PROBLEM DESCRIPTION:
Say how many lines of the material below contain the word "intro", with no other words.

·····

/-- R162: what waits after the agents have presented: an agent that waited waits with the same, and one of agents 0 to 7
that did not waits with what it has, at age 0. -/
theorem present_look (hp : s.part = .running) (a : Nat) : look (present s).arb.waiting a =
    if a < 8 ∧ look s.arb.waiting a = none then (nextWork s a).map fun x => ⟨x.1, 0, x.2⟩ else look s.arb.waiting a := by
  have fold : ∀ (l : List Nat) (s : State), look (l.foldl presentAgent s).arb.waiting a =
      if a ∈ l ∧ look s.arb.waiting a = none then (nextWork s a).map fun x => ⟨x.1, 0, x.2⟩ else look s.arb.waiting a := by
    intro l
    induction l with
    | nil => intro s; simp
    | cons b l ih =>
      intro s
      simp only [List.foldl_cons, ih, presentAgent_look, nextWork_presentAgent, List.mem_cons]
      by_cases hab : a = b
      · subst hab
        by_cases hn : look s.arb.waiting a = none <;> simp [hn]
      · simp [hab]
  rw [present, if_pos hp, fold]
  simp

/-- Presenting leaves both pointers of the arbiter. -/
theorem present_pointers :
    (present s).arb.slotPointer = s.arb.slotPointer ∧ (present s).arb.roundRobin = s.arb.roundRobin := by
  have one : ∀ (s : State) (b : Nat),
      (presentAgent s b).arb.slotPointer = s.arb.slotPointer ∧ (presentAgent s b).arb.roundRobin = s.arb.roundRobin := by
    intro s b; unfold presentAgent
    cases look s.arb.waiting b with
    | some _ => exact ⟨rfl, rfl⟩
    | none => cases nextWork s b <;> exact ⟨rfl, rfl⟩
  have fold : ∀ (l : List Nat) (s : State), (l.foldl presentAgent s).arb.slotPointer = s.arb.slotPointer ∧
      (l.foldl presentAgent s).arb.roundRobin = s.arb.roundRobin := by
    intro l
    induction l with
    | nil => intro s; exact ⟨rfl, rfl⟩
    | cons b l ih => intro s; rw [List.foldl_cons, (ih _).1, (ih _).2]; exact one s b
  unfold present
  split
  · exact fold _ s
  · exact ⟨rfl, rfl⟩

end Sys2Proof.Machine
end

·····

OUTPUT BELOW:
7